The standard, effective rejoinder to pacifists (and one I agree with) is that what this ultimately comes down to is a question of eschatology–specifically, where is the ‘New Jerusalem’ to be built, and isn’t it hubristic (not to mention politically foolish) to fully merge anticipation of the world-to-come with things as they are now? Lewis intuits this critique in the passage above, and his answer pretty clearly reflects this attenuated sensibility.
It’s not clear, though, that Hauerwas is comfortable arguing an unvarnished version of the opposite as a foil. He even concedes that “Lewis is quite right . . . to criticize liberal pacifists for underwriting the presumption that death and pain are the greatest evils we encounter” and acknowledges that pure passivity to serious evil has more in common with a hyper-liberalism than it does with the Christian tradition. But he thinks Lewis got mixed up:
Lewis seems to have assumed that pacifism is rightly identified with liberal forms of pacifism, that is, the view that war is so horrible it has got to be wrong. Liberal pacifists often, as Lewis’s critique presupposes, thought war must be some kind of mistake or the result of a conspiracy, because no right thinking human being can believe war to be a “good thing.” Such a view may seem naive but it was a very common position held by many after World War I. Lewis, therefore, had a far too easy target for his critique of pacifism.
I appreciate Hauerwas’ willingness to critique his own side, and agree that any Christian analysis of war must be grounded in, well, the words and example of Christ, but confess I have a hard time seeing exactly which argument he’s making. We need a new foundation for our thinking, he says, but does this “illiberal pacifism” (to fabricate a term) imply it’s simply the job of the Christian to apply the brakes human societies’ worst tendencies towards war, working and praying that we don’t initiate gratuitous violence or engage in morally problematic conduct once in combat (of these, most Christian just war theorists will readily admit, there is no shortage). Or is he in fact advancing a radical position (in the sense of addressing and attempting to overturn the radix, the root, of the problem)? The reference to “non-participation” may be a clue to the latter; but even here Hauerwas doesn’t seem to energetically advance it as a moral imperative. But maybe that’s a tactical decision in an essay mainly about Lewis.

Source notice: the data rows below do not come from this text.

/-- The fields of the two `STATUS` registers, bit by bit, with the numbers of the phases (10_state.md R12, R17, R25,
R26). -/
def Obligations.StatusRegisterFields : Prop :=
  (∀ u : Crcv,
    (u.phase = .idle → u.status.extractLsb' 0 3 = 0#3) ∧ (u.phase = .len → u.status.extractLsb' 0 3 = 1#3) ∧
    (u.phase = .type → u.status.extractLsb' 0 3 = 2#3) ∧ (u.phase = .data → u.status.extractLsb' 0 3 = 3#3) ∧
    (u.phase = .crc → u.status.extractLsb' 0 3 = 4#3) ∧ (u.phase = .done → u.status.extractLsb' 0 3 = 5#3) ∧
    (u.phase = .fault → u.status.extractLsb' 0 3 = 6#3) ∧
    (u.status.getLsbD 3 = true ↔ u.phase = .len ∨ u.phase = .type ∨ u.phase = .data ∨ u.phase = .crc) ∧
    (u.status.getLsbD 4 = true ↔ u.phase = .done) ∧ (u.status.getLsbD 5 = true ↔ u.phase = .fault) ∧
    u.status.extractLsb' 6 2 = u.k ∧ u.status.extractLsb' 8 24 = 0#24) ∧
  ∀ u : Recon,
    (u.phase = .idle → u.status.extractLsb' 0 3 = 0#3) ∧ (u.phase = .ftype → u.status.extractLsb' 0 3 = 1#3) ∧
    (u.phase = .data → u.status.extractLsb' 0 3 = 3#3) ∧ (u.phase = .done → u.status.extractLsb' 0 3 = 5#3) ∧
    (u.phase = .fault → u.status.extractLsb' 0 3 = 6#3) ∧
    (u.status.getLsbD 3 = true ↔ u.phase = .ftype ∨ u.phase = .data) ∧
    (u.status.getLsbD 4 = true ↔ u.phase = .done) ∧ (u.status.getLsbD 5 = true ↔ u.phase = .fault) ∧
    u.status.extractLsb' 6 26 = 0#26

/-- `PixRead` (42_host_commands.md R157): the byte at DONE and in range, refused otherwise. -/
def Obligations.PixReadAtDoneOnly : Prop :=
  ∀ (s : State) (a : Nat), s.nextMove = some (.host (.pixRead a)) →
    (∀ b, s.recon.phase = .done → a < s.recon.height.toNat * (4 * s.recon.width.toNat) → Memory.read s.pix a = some b →
      step s = .next { s with agenda := s.agenda.tail, seen := .pix a b :: s.seen }) ∧
    (s.recon.phase ≠ .done → step s = .refused (.pixReadNotDone a)) ∧
    (s.recon.phase = .done → s.recon.height.toNat * (4 * s.recon.width.toNat) ≤ a →
      step s = .refused (.pixReadOutOfRange a))

/-- `Push` (42_host_commands.md R158): in every phase an item joins the end of its port, except after `EOS`, when it is
refused until the unit has been `CLEAR`ed or reset and the port emptied. How the port keeps account of that, and that
the platform can empty a port (70_reset_and_hazards.md R206) in every phase of its unit, is the model's choice (logs 3,
18). -/
def Obligations.PushAppendsToThePort : Prop :=
  ∀ (s : State) (u : UnitId) (item : Item),
    let accepts := (s.port u).gate = .accepting ∨ ((s.port u).gate = .cleared ∧ (s.port u).items = [])
    (s.nextMove = some (.host (.push u item)) → accepts →
      step s = .next ({ s with agenda := s.agenda.tail }.setPort u
        { items := (s.port u).items ++ [item], gate := if item = Item.eos then .shut else .accepting })) ∧
    (s.nextMove = some (.host (.push u item)) → ¬accepts → step s = .refused (.pushAfterEos u)) ∧
    (s.nextMove = some (.host (.drain u)) →
      step s = .next ({ s with agenda := s.agenda.tail }.setPort u { s.port u with items := [] }))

On this feast day of St. Augustine, perhaps it’s worth keeping in mind that even the best earthly kingdom, and even “good” individuals or states, may find themselves at odds in this life, regardless of efforts at moral reformism and violence prevention. The origins of the cities of God and man are both marred by fratricide, and it is possible to be “good but not yet perfect:”
The wicked war with the wicked; the good also war with the wicked. But with the good, good men, or at least perfectly good men, cannot war; though, while only going on towards perfection, they war to this extent, that every good man resists others in those points in which he resists himself. And in each individual “the flesh lusteth against the spirit, and the spirit against the flesh.” This spiritual lusting, therefore, can be at war with the carnal lust of another man; or carnal lust may be at war with the spiritual desires of another, in some such way as good and wicked men are at war; or, still more certainly, the carnal lusts of two men, good but not yet perfect, contend together, just as the wicked contend with the wicked, until the health of those who are under the treatment of grace attains final victory.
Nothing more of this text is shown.